Representative data collected by optical mark recognition/optical character recognition and crowd sourcing

Vital sign

COVID positive (188)

COVID negative (1960)

Mean

Systolic BP (mmHg)

126.95

128.46

Diastolic BP (mmHg)

78.90

79.42

Heart rate

88.57

86.47

Respiratory rate

16.55

16.84

Temperature (°F)

98.90[a]

98.48

O2 saturation (%)

97.70

97.87

Symptom

Number of patients with symptom (% of total)

Cough

165 (87.7%)

1,712 (87.4%)

Shortness of breath

70 (37.2%)

966 (49.2%)[a]

Reported fever

 Subjective

52 (27.7%)[a]

519 (26.5%)

 100.4°F–102°F

58 (30.9%)[a]

290 (14.8%)

 >102°F

9 (4.8%)[a]

44 (2.2%)

Suspected or positive COVID contact

73 (38.8%)[a]

503 (25.7%)

Note: Data collected from intake forms were separated into those that tested positive or negative for COVID-19 and values were summarized either as mean values (systolic BP, diastolic BP, heart rate, respiratory rate, temperature, and O2 saturation) or raw counts with percentages (presence of cough, shortness of breath, reported fever with ranges, or COVID-19 contacts). Values between the COVID-19 positive and negative groups were analyzed for statistical significance by using Mann–Whitney U tests or Fisher's exact tests.

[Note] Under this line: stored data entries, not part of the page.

-- ==== Sys2Proof/Machine/Fabric.lean ====
section
/-! DEFINITION. Queue completions, steps drained and cleared, beacons, launch answers, route banks and fences (R178, R321, R380 to
R412). -/
namespace Sys2Proof.Machine

/-! ### Steps drained (R321, R406) -/

/-- The pushes that must have completed before the step now ended is drained. -/
def State.pushMark (s : State) : List (Nat × W32) :=
  s.queues.filterMap fun e => if e.2.kind = .fabricReceive || e.2.kind = .step then none else some (e.1, e.2.pushed)

/-- Whether the pushes of a mark have completed. -/
def State.markDone (s : State) (m : List (Nat × W32)) : Bool :=
  m.all fun x => ((s.queues.find .init x.1).cc - x.2).toNat < 2 ^ 31

/-- A rank's count reaches the lead: the least over all ranks is cleared everywhere (R406). -/
def State.reportAt (s : State) (rank n : Nat) : State :=
  let s := s.withFab { s.fab with reports := s.fab.reports.put rank (max (s.fab.reports.find 0 rank) (n + 1)) }
  let low := (List.range s.fab.moduleCount).foldl (fun m r => min m (s.fab.reports.find 0 r)) (n + 1)
  if low = 0 || s.fab.clearStep.any (fun c => low ≤ c + 1) then s
  else s.otherRanks.foldl (fun s r => s.sendMsg r 2 0xFFFC (.clear (low - 1))) (s.withFab { s.fab with clearStep := some (low - 1) })

/-- Steps whose conditions (a) and (b) hold are noted; a multi-module job reports the highest (R321, R406). Nothing is reported after
a job-fatal fault. -/
def State.noteDrained (s : State) : State :=
  let l := (s.recs.marks.takeWhile fun m => s.markDone m.2)
  match l.getLast? with
  | none => s
  | some m =>
    let s := { s with recs := { s.recs with marks := s.recs.marks.drop l.length, drainedTo := some m.1 } }
    if !s.multi || s.stop.isSome then s
    else if s.fab.lead then s.reportAt s.fab.rank m.1
    else s.sendMsg s.fab.leadRank 2 0xFFFC (.drained m.1)

/-- Whether step `n` is drained on this module, condition (c) of R321 among the rest. -/
def State.stepDrained (s : State) (n : Nat) : Bool :=
  s.stop.isNone && s.recs.drainedTo.any (fun d => n ≤ d) && (!s.multi || s.fab.clearStep.any fun d => n ≤ d)

/-- STEP_DRAINED: rank `rank`'s report that step `n` is drained there reaches the lead. -/
def execStepDrained (rank n : Nat) (s : State) : Out State :=
  if s.multi && s.fab.lead && s.job.state.active && s.stop.isNone && rank < s.fab.moduleCount then .next (s.reportAt rank n) else .next s

/-- STEP_CLEAR: step clear for `n` arrives from the lead. -/
def execStepClear (n : Nat) (s : State) : Out State :=
  if s.multi && !s.fab.lead && s.job.state.active then
    .next (s.withFab { s.fab with clearStep := some (match s.fab.clearStep with | some c => max c n | none => n) })
  else .next s

/-! ### Queue completions (R178, R385) -/

/-- The oldest request of a queue is complete: CC rises, its landing data stands in the landing buffer. -/
def State.complete (s : State) (c h : Nat) (land : Option (Nat × Bytes)) : State :=
  let q := s.queue c h
  s.setQueue c h { q with
    cc := q.cc + 1#32
    done := q.done + 1
    reqs := if q.kind.pushes then q.reqs.drop 1 else q.reqs
    land := match land with | some (n, b) => landPut q.land n b | none => q.land }

/-- A host write goes out as posted writes into its host window (R178, R233). -/
def State.hostWrite (s : State) (q : Queue) (r : QReq) : State :=
  let w := match q.expects, q.ranges.find? fun e => e.type = 2 && e.offset ≤ r.addr.toNat && r.addr.toNat + r.len ≤ e.offset + e.length with
    | _, some e => e.aux % 256
    | _, none => 0
  { s with host := { s.host with hostWin := s.host.hostWin.write (w * 2 ^ 64 + r.addr.toNat) (r.data.read 0 r.len) } }

/-- Whether the entry whose turn it is in a fabric-receive queue has become whole (R385). -/
def State.entryWhole (s : State) (c h : Nat) : Bool :=
  let q := s.queue c h
  let l := q.expects
  if l = [] then false
  else
    let n := q.done
    let e := n % l.length
    match l[e]? with
    | none => false
    | some x => (n / l.length + 1) * x.length ≤ s.fab.rxCount.find 0 (qKey c h * 16 + e)

/-- QUEUE_COMPLETION's effect on the oldest uncompleted request, transfer or descriptor of a queue. -/
def State.queueCompletion (s : State) (c h : Nat) : State :=
  let s := s.switchPump.cutSends
  let q := (s.queue c h)
  match q.kind, q.reqs with
  | .farRead, r :: _ =>
    if s.allAccepted r && r.left = 0 && q.landed + r.len ≤ q.landSize then s.complete c h (some (r.seq, r.data.read 0 r.len)) else s
  | .farWrite, r :: _ => if r.got = r.len && s.allAccepted r then s.complete c h none else s
  | .fabricSend, r :: _ => if r.sent = r.len then s.complete c h none else s
  | .hostWrite, _ =>
    let q := q.give
    let s := s.setQueue c h q
    (match q.reqs with
     | r :: _ => if r.got = r.len then (s.hostWrite q r).complete c h none else s
     | [] => s)
  | .fabricReceive, _ => if s.entryWhole c h then s.complete c h none else s
  | .step, _ => if q.land.any fun x => x.1 = q.done + 1 then s.complete c h none else s
  | _, [] => s

/-- QUEUE_COMPLETION: the oldest uncompleted item of queue `h` of core `c` completes, where its condition holds (R178). -/
def execQueueCompletion (c h : Nat) (s : State) : Out State :=
  onCore s c (if s.bound c h then (s.queueCompletion c h).noteDrained else s)

/-- A descriptor reaches the landing area of q31 of every core that binds it (R178, R291, R333). -/
def State.pushDescriptor (s : State) (b : Bytes) : State :=
  s.queues.foldl (fun s e =>
    if e.2.kind = .step then
      let c := e.1 / 32; let h := e.1 % 32
      let q := s.queue c h
      let n := (q.land.filter fun x => q.done < x.1).length
      s.setQueue c h { q with land := landPut q.land (q.done + n + 1) b }
    else s) s

/-! ### Beacons (R398 to R401) -/

/-- BEACON_US in ns; 0 acts as 1. -/
def Fabric.beaconNs (f : Fabric) : Nat := max 1 f.beaconUs * 1000

/-- The parent port: toward the lead with XFER[0] = 0 in the active bank (R398); none on the lead and outside a job. -/
def State.parentPort (s : State) : Option Nat :=
  if s.fab.lead || s.image.isNone then none
  else match (s.bank s.fab.active).route s.fab.addr s.fab.leadAddr 0 with | .port p => some p | _ => none

/-- The child ports that are up, of those whose peer's parent port leads into them (R398). Which ones those are, only the peers' route
tables tell, so it is a free value (log entry 98); the parent port is none of them. -/
def State.childPorts (s : State) : List Nat :=
  (List.range 16).filter fun p => s.goodPort p && s.image.isSome && s.parentPort ≠ some p && Config.leadsHere s.gsc p

/-- A beacon's payload (R398). -/
def beaconBytes (lead seq t acc : Nat) : Bytes :=
  padTo 256 ([0x57#8, 0x4C#8, 0x47#8, 0x42#8] ++ leBytes 4 lead ++ leBytes 8 seq ++ leBytes 8 t ++ leBytes 8 acc)

/-- Puts a beacon on a port, as a SYNC unit for the module at its other end. -/
def State.putBeacon (s : State) (p : Nat) (b : Bytes) : State := s.putOwn p (s.port p).peerAddr 1 0xFFFE true b

/-- BEACON_PERIOD: the lead of the loaded job sends a beacon on each child port. -/
def execBeaconPeriod (s : State) : Out State :=
  if !s.fab.lead || s.image.isNone || s.fab.moduleCount ≤ 1 then .next s
  else
    let kids := s.childPorts
    let s := s.advanceTo s.fab.beaconDue
    let b := beaconBytes s.fab.addr s.fab.beaconSeq s.gsc 0
    let s := kids.foldl (fun s p => s.putBeacon p b) s
    .next (s.withFab { s.fab with beaconSeq := s.fab.beaconSeq + 1, beaconDue := s.gsc + s.fab.beaconNs })

/-- Uses a beacon: offset, alignment, the slew that drives the offset toward 0, a step forward outside a job unless a reference loss
forbids it, the copies for the children (R399 to R401). -/
def State.useBeacon (s : State) (r : BeaconRx) : State :=
  let kids := s.childPorts
  let d := (s.port r.port).delayPs
  let off : Int := (r.at_ : Int) * 1000 - (fld r.data 16 8 : Int) * 1000 - (fld r.data 24 8 : Int) - (d : Int)
  let near := -3000 ≤ off && off ≤ 3000
  let good := if near then min 8 (s.fab.good + 1) else 0
  let acc := fld r.data 24 8 + d + (s.gsc - r.at_) * 1000
  let step := off < -1000000 && !s.job.state.active && !s.fab.slewOnly
  let s := s.withFab { s.fab with
    offsetPs := off, good := good, aligned := good = 8, beaconAt := s.gsc, slewLeft := if step then 0 else -1000 * off
    slewOnly := s.fab.slewOnly && good ≠ 8 }
  let s := if step then s.elapse ((-off).toNat / 1000) else s
  kids.foldl (fun s p => s.putBeacon p (beaconBytes (fld r.data 4 4) (fld r.data 8 8) (fld r.data 16 8) acc)) s

/-- BEACON: the oldest beacon received is used if it came as a NEW unit on the parent port and names this job's lead. -/
def execBeacon (s : State) : Out State :=
  match s.fab.beacons with
  | [] => .next s
  | r :: rest =>
    let s := s.withFab { s.fab with beacons := rest }
    if r.fresh && s.parentPort = some r.port && sub r.data 0 4 = [0x57#8, 0x4C#8, 0x47#8, 0x42#8] && fld r.data 4 4 = s.fab.leadAddr then
      .next (s.useBeacon r)
    else .next s

/-- Beacon periods since a beacon was last used (GSC_SYNC MISSED). -/
def State.missed (s : State) : Nat := if s.fab.lead || s.image.isNone then 0 else min 65535 ((s.gsc - s.fab.beaconAt) / s.fab.beaconNs)

/-- GSC_UNSYNC: 100 beacon periods without a usable beacon during a multi-module job (R401). -/
def execGscUnsync (s : State) : Out State :=
  if s.multi && s.job.state.active && !s.fab.lead then .next ((s.advanceTo (s.fab.beaconAt + 100 * s.fab.beaconNs)).jobFatal 0x0603)
  else .next s

/-- ALIGNED (R400): the lead is, from the load of its job to its unload. -/
def State.alignedNow (s : State) : Bool := if s.image.isSome && s.fab.lead then true else s.fab.aligned

/-! ### Launch answers and job stop (R403 to R405) -/

/-- Whether the job waits for a launch or resume count. -/
def State.startable (s : State) : Bool := s.job.state = .armed || (s.job.state = .paused && !s.job.ended)

/-- LAUNCH_UNIT: the lead's launch unit arrives at another rank, which accepts it or refuses (R403). -/
def execLaunchUnit (at_ : Nat) (image manifest ranks : Bytes) (s : State) : Out State :=
  if !s.multi || s.fab.lead then .next s
  else
    let s := s.wake
    let ok := s.startable && s.alignedNow && s.image.any (fun i => i.digest = image) && s.recs.manifestDigest = manifest &&
      s.fab.ranksDigest = ranks && s.gsc + 10000 ≤ at_
    let s := s.sendMsg s.fab.leadRank 3 0xFFFD (.answer ok)
    .next (if ok then s.withFab { s.fab with startAt := some at_, launchAt := at_ } else s)

/-- The launch has failed (R404): the fault, and the launching command's answer. -/
def State.launchFail (s : State) : State :=
  match s.fab.launch with
  | none => s
  | some l =>
    let s := s.withFab { s.fab with launch := none }
    let s := if l.answered then s else s.respond l.chan (.bad .state 0x0604)
    s.jobFatal 0x0604

/-- LAUNCH_ACK: a rank's answer reaches the lead; when every rank has accepted, the launching command is answered (R431). -/
def execLaunchAck (rank : Nat) (accepted : Bool) (s : State) : Out State :=
  match s.fab.launch with
  | none => .next s
  | some l =>
    if !accepted then .next s.launchFail
    else if !(s.otherRanks.contains rank) then .next s
    else
      let acc := if l.accepted.contains rank then l.accepted else rank :: l.accepted
      let all := s.otherRanks.all fun r => acc.contains r
      let s := s.withFab { s.fab with launch := some { l with accepted := acc, answered := l.answered || all } }
      .next (if all && !l.answered then s.respond l.chan (.ok (leBytes 8 l.at_)) else s)

/-- LAUNCH_FAILED: L − 5 µs comes and a rank's acceptance is missing (R404). -/
def execLaunchFailed (s : State) : Out State :=
  match s.fab.launch with
  | none => .next s
  | some l =>
    if s.otherRanks.all fun r => l.accepted.contains r then .next s
    else .next (s.advanceTo (l.at_ - 5000)).launchFail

a Statistical significance (p < 0.05).



#

Discussion

The primary goal of this project was to demonstrate a novel approach to efficiently capturing large amounts of clinical data through paper-based assessment forms to expedite triage, which was accomplished with a novel approach that combined (1) OMR/OCR tools to convert paper forms, (2) validating extracted data with crowdsourcing, and (3) a custom user interface for quick data review. However, there are other benefits to this system in the setting of a pandemic. When managing infectious disease risks, health care workers must be especially cautious about interacting with equipment that may carry fomites, such as clinical workstations which can carry SARS-CoV-2 for up to 3 days.[25] [26] Complex workflows for health care workers wearing full PPE while assessing potentially-infected patients may increase this risk. Having access to a convenient and low-touch method for clinical documentation has value. Using preformatted paper forms for clinical documentation with subsequent OMR/OCR technology for data capture offers one solution that allows health care workers to assess patients efficiently without contaminating computer workstations or breaching their PPE.

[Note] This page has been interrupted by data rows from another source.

-- ==== Sys2Proof/Machine/Cassette.lean ====
section
/-! DEFINITION. The resident-model table, cassette loads and broadcasts (R255 to R270). -/
namespace Sys2Proof.Machine

def State.rmSlot (s : State) (i : Nat) : RmSlot := s.cas.slots.find .init i
def State.withCas (s : State) (c : Cas) : State := { s with cas := c }
def State.setRmSlot (s : State) (i : Nat) (x : RmSlot) : State := s.withCas { s.cas with slots := s.cas.slots.put i x }

/-- Whether slot transitions take effect at once (R257): no job with a serving configuration is RUNNING, or a boundary is open. -/
def State.casNow (s : State) : Bool := !(s.job.state = .running && s.srv.cfg.isSome) || s.srv.boundary

/-! ### Slots and space (R257 to R261) -/

/-- The far layout of a copy (R254). -/
def copyRegion (base size : Nat) : FarRegion :=
  { ctrlFirst := 0, ctrlCount := 36, unit := false, ro := true, host := false, valid := true, localBase := base, size := size / 65536 }

/-- The blocks in use on some channel: copies, and the regions of the loaded job. -/
def State.usedBlocks (s : State) : List (Nat × Nat) :=
  (s.cas.slots.filterMap fun e => if e.2.placed then some (e.2.base, (copyRegion 0 e.2.size).blocks) else none) ++
    s.far.regions.filterMap fun e => if e.2.valid then some (e.2.localBase, e.2.blocks) else none

/-- The lowest place for `n` among `used` ranges in `[lo, hi)`. -/
def lowestFit (used : List (Nat × Nat)) (lo hi n : Nat) : Option Nat :=
  ((sortBy (fun (a b : Nat) => a ≤ b) (lo :: (used.map fun u => u.1 + u.2).filter fun x => lo ≤ x)).find? fun b =>
    b + n ≤ hi && !used.any fun u => u.1 < b + n && b < u.1 + u.2)

/-- Whether a slot is pinned (R259). -/
def RmSlot.pinned (x : RmSlot) : Bool := 0 < x.pins || 0 < x.jobs

/-- The unpinned RESIDENT slots by LAST_USE, then number (R260). -/
def State.evictOrder (s : State) : List Nat :=
  (sortBy (fun (a b : Nat × RmSlot) => a.2.lastUse < b.2.lastUse || (a.2.lastUse = b.2.lastUse && a.1 ≤ b.1))
    (s.cas.slots.filter fun e => e.2.state = .resident && !e.2.pinned)).map fun e => e.1

/-- A slot returns to EMPTY (R257). -/
def State.emptySlot (s : State) (i : Nat) : State := s.withCas { s.cas with slots := s.cas.slots.del i }

/-- Finds a place for a copy of `size` bytes, evicting the shortest prefix of the eviction order that makes room (R260). -/
def State.makeRoom (s : State) (size : Nat) : Option (State × Nat) :=
  let n := (copyRegion 0 size).blocks
  let o := s.evictOrder
  (List.range (o.length + 1)).findSome? fun k =>
    let t := (o.take k).foldl (fun s i => s.emptySlot i) s
    (lowestFit t.usedBlocks 0 t.chanBlocks n).map fun b => (t, b)

/-- The lowest EMPTY slot. -/
def State.freeSlot (s : State) : Option Nat := (List.range 256).find? fun i => (s.rmSlot i).state = .empty

/-- A slot for a load, evicting the first unpinned RESIDENT one when none is EMPTY (R260). -/
def State.takeSlot (s : State) : Option (State × Nat) :=
  match s.freeSlot with
  | some i => some (s, i)
  | none => match s.evictOrder with | i :: _ => some (s.emptySlot i, i) | [] => none

/-! ### Loads -/

/-- The load of a digest, one that only shares its window among them. -/
def State.loadOf (s : State) (digest : Bytes) : Option CasLoad := s.cas.loads.find? fun l => l.digest = digest && l.adapter.isNone

/-- Whether a load is one of a resident-model slot that is LOADING (R261). -/
def CasLoad.loading (l : CasLoad) : Bool := l.adapter.isNone && l.phase ≠ .sharing

def State.putLoad (s : State) (l : CasLoad) : State :=
  s.withCas { s.cas with loads := s.cas.loads.map fun x => if x.digest = l.digest && x.adapter = l.adapter then l else x }
def State.dropLoad (s : State) (l : CasLoad) : State :=
  s.withCas { s.cas with loads := s.cas.loads.filter fun x => !(x.digest = l.digest && x.adapter = l.adapter) }

/-- Whether a range still serves children: one lacks blocks, or blocks are kept for a lost one (R266, R267). -/
def CasRange.serving (r : CasRange) : Bool := r.retain.isSome || r.children.any fun c => c.acked ≤ r.last

/-- A load after a change of a range: one that only shares its window ends with the last range that serves children. -/
def State.keepLoad (s : State) (l : CasLoad) : State :=
  if l.phase = .sharing && !l.ranges.any CasRange.serving then s.dropLoad l else s.putLoad l

/-- The result of a result code (R429). -/
def Result.ofCode : Nat → Result
  | 0 => .ok | 1 => .busy | 2 => .range | 3 => .state | 4 => .timeout | 5 => .auth | 6 => .noSpace | 7 => .restarted
  | 8 => .unknownOpcode | _ => .digest

/-- R270's result of a fault code. -/
def casResultOf (code : Nat) : Result :=
  match code with
  | 0x0801 => .range | 0x0802 => .digest | 0x0803 => .auth | 0x0804 => .digest | 0x0805 => .range | 0x0806 => .range
  | _ => .state

/-- A failure is recorded (R270, R271). -/
def State.casFault (s : State) (slot code index : Nat) : State :=
  s.withCas { s.cas with
    faultCode := BitVec.ofNat 16 code, faultSlot := slot % 256, faultValid := true, faultIndex := BitVec.ofNat 32 index }

/-- A load that has come to its end, well or not, takes its effect on its slot and is answered; its window goes on while it serves
children. -/
def State.endLoad (s : State) (l : CasLoad) : State :=
  match l.failed with
  | some (r, f, i) =>
    let s := (s.dropLoad l).emptySlot l.slot
    (match l.chan with
     | some ch => s.respond ch { result := Result.ofCode r, fault := f, entry := some i }
     | none => s)
  | none =>
    let s := s.keepLoad { l with phase := .sharing, chan := none }
    let s := s.setRmSlot l.slot { s.rmSlot l.slot with state := .resident, resDigest := l.resDigest, lastUse := s.cas.useSeq }
    (match l.chan with
     | some ch => s.respond ch (.ok (leBytes 1 l.slot ++ zeros 7 ++ l.resDigest))
     | none => s)

/-- A load fails: a cassette failure recorded now, its slot and answer as R257 has them. -/
def State.failLoad (s : State) (l : CasLoad) (r : Result) (code index : Nat) : State :=
  let s := if code / 256 = 8 then s.casFault l.slot code index else s
  let l := { l with phase := .failed, failed := some (r.code, code, index) }
  if s.casNow then s.endLoad l else s.putLoad l

/-- The body, once every block is verified. -/
def CasLoad.body (l : CasLoad) (m : Manifest) : Option Bytes :=
  if (List.range m.blocks).all fun b => l.blocks.has b then some ((List.range m.blocks).flatMap fun b => l.blocks.find [] b) else none

/-- The engines write the copy once its place is known and every block is verified (R251 to R256). -/
def State.writeCopy (s : State) (l : CasLoad) : State :=
  match l.manifest with
  | none => s.putLoad l
  | some m =>
    match l.body m with
    | none => s.putLoad l
    | some body =>
      match residentCopy m body s.coreCount with
      | .inr f => (s.putLoad l).failLoad l .range f.code f.index
      | .inl c =>
        let r := copyRegion (s.rmSlot l.slot).base m.resSize
        let s := (s.farPutAt r 0 c).background (.copy l.slot) r 0 c.length true
        let s := s.withCas { s.cas with bytesOut := s.cas.bytesOut + c.length }
        s.putLoad { l with phase := .written }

This paper-based assessment has additional benefits beyond worker safety. First, the approach has the benefit of enforcing templated assessment; limiting the document to the most common clinical features of COVID-19 makes assessments more focused, efficient, and reproducible. For those patients who are not currently patients within our institution's health care system and lack a medical record, a paper form saves even more valuable time as the workflow is not interrupted while awaiting creation of a new medical record. Using paper, which is single-use and less viable for the virus, carries a much lesser infection risk.[25] Moreover, once scanned, the document can be destroyed.

Previous studies have demonstrated the accuracy of using paper triage forms for the purpose of screening in clinics and nonemergent situations.[5] [10] [11] [27] Our addition of human verification as a backup validation step for the OMR/OCR served two functions: it allowed for quality control of a system that can be prone to physician error and allowed the capture of data that might not fit within the preset prompts.[28] Given the large volume of assessments during the initial COVID-19 spike, human validation needs were higher than normal.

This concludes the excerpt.